As often as we all drive by the bright yellow Hertz Arena on Route 75 in Southwest Florida, I’ll bet most of us aren’t fully aware of what’s going on in there.

Just a few miles from the beach, world-class ice skaters, like other athletes, are logging hours and hours of practice. The difference is, they’re doing it all on skinny blades on the slick surface of the ice, appearing effortless and weightless as they spin, lift, jump, and glide.

Hertz Ice Skating.mp4

The woman running those hours of practice is the highly decorated skating coach Marina Zoueva. She moved her International Skating Academy to the Hertz Arena in Estero from Michigan in February 2019. She says her skaters love the sun of the warmer climate. It helps them have more energy and aid with their recovery. Plus, they don’t have to be inside all the time.

“My skaters can spend more time outdoors,” said Zoueva.

Kana Muramoto is one of Zoueva’s skaters, who is enjoying Southwest Florida’s sunshine.

“We go to the beach, get the sun, Vitamin D. It’s so calm here. It’s very nice,” she said with a laugh.

Muramoto and her partner are both world-class skaters. She competed in the 2018 Olympics in figure skating. Her tremendously accomplished ice dancing partner, Daisuke Takahashi, won a bronze medal in figure skating in the 2010 Olympics. He was the first Japanese man to ever do so. He was also the first Japanese man to win a world championship, which he also did in 2010.

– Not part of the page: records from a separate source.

theorem State.advanceExp_keeps {s0 : State} (d c : Nat) (n : Nat) (s : State) (hk_s : Keeps s0 s) : Keeps s0 (State.advanceExp d c n s) := by
  induction n generalizing s with
  | zero =>
    unfold State.advanceExp
    (try dsimp only)
    repeat' (first | with_reducible assumption | with_reducible apply State.ctxPut_keeps | with_reducible apply State.modConn_keeps | with_reducible apply State.setBitmap_keeps | intro _ | (with_reducible refine Keeps.ite ?_ ?_) | split | (with_reducible refine Keeps.snd ‹_› ?_) | (with_reducible refine Keeps.fst ‹_› ?_) | (with_reducible refine Keeps.upd ?_ rfl rfl rfl ?_; rotate_left; (fail_if_success with_reducible exact Moved.refl _); exact Moved.any _ _) | dsimp only)
  | succ n ih =>
    unfold State.advanceExp
    (try dsimp only [State.fresh, State.freeVal])
    repeat' (first | with_reducible assumption | with_reducible apply ih | with_reducible apply State.ctxPut_keeps | with_reducible apply State.modConn_keeps | with_reducible apply State.setBitmap_keeps | intro _ | (with_reducible refine Keeps.ite ?_ ?_) | split | (with_reducible refine Keeps.snd ‹_› ?_) | (with_reducible refine Keeps.fst ‹_› ?_) | (with_reducible refine Keeps.upd ?_ rfl rfl rfl ?_; rotate_left; (fail_if_success with_reducible exact Moved.refl _); exact Moved.any _ _) | dsimp only)

theorem State.modIn_keeps {s0 : State} (s : State) (c msn : Nat) (f : XIn → XIn) (hk_s : Keeps s0 s) : Keeps s0 (State.modIn s c msn f) := by
  unfold State.modIn
  (try dsimp only [State.fresh, State.freeVal])
  repeat' (first | with_reducible assumption | with_reducible apply State.modConn_keeps | intro _ | (with_reducible refine Keeps.ite ?_ ?_) | split | (with_reducible refine Keeps.upd ?_ rfl rfl rfl ?_; rotate_left; (fail_if_success with_reducible exact Moved.refl _); exact Moved.any _ _) | dsimp only)

theorem State.advanceMsn_keeps {s0 : State} (d c : Nat) (n : Nat) (s : State) (hk_s : Keeps s0 s) : Keeps s0 (State.advanceMsn d c n s) := by
  induction n generalizing s with
  | zero =>
    unfold State.advanceMsn
    (try dsimp only)
    repeat' (first | with_reducible assumption | with_reducible apply State.ctxPut_keeps | with_reducible apply State.modConn_keeps | intro _ | (with_reducible refine Keeps.ite ?_ ?_) | split | (with_reducible refine Keeps.snd ‹_› ?_) | (with_reducible refine Keeps.fst ‹_› ?_) | (with_reducible refine Keeps.upd ?_ rfl rfl rfl ?_; rotate_left; (fail_if_success with_reducible exact Moved.refl _); exact Moved.any _ _) | dsimp only)
  | succ n ih =>
    unfold State.advanceMsn
    (try dsimp only [State.fresh, State.freeVal])
    repeat' (first | with_reducible assumption | with_reducible apply ih | with_reducible apply State.ctxPut_keeps | with_reducible apply State.modConn_keeps | intro _ | (with_reducible refine Keeps.ite ?_ ?_) | split | (with_reducible refine Keeps.snd ‹_› ?_) | (with_reducible refine Keeps.fst ‹_› ?_) | (with_reducible refine Keeps.upd ?_ rfl rfl rfl ?_; rotate_left; (fail_if_success with_reducible exact Moved.refl _); exact Moved.any _ _) | dsimp only)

The sport is part gymnastics, part theater, part skating–an all together gorgeous, elegant performance on the ice.

Muramoto and Takahashi move in sync as though skating with one body. Muramoto describes how they do it.

“Just feeling each other while we’re skating, kind of creates that unison together, so. It’s a long hard process. But when it’s right, it feels so good,” she said.

This is only their second year together as partners, while most pairs of ice dancers have been together a decade or more, Muramoto says. Despite their short tenure, the hours these two have put in with their coach in the Hertz Arena are paying off. In January, they went to the worldwide Four Continents competition in Estonia and brought home the silver medal.

Now, they're the first substitute for the Beijing Olympics this month. That means if any of the Japanese team drops out, Muramoto and Takahashi will be called to compete. And with the covid situation being what it is, Zoeva says, they will need to be ready at any moment.

For now, they’ll keep practicing in the Hertz Arena.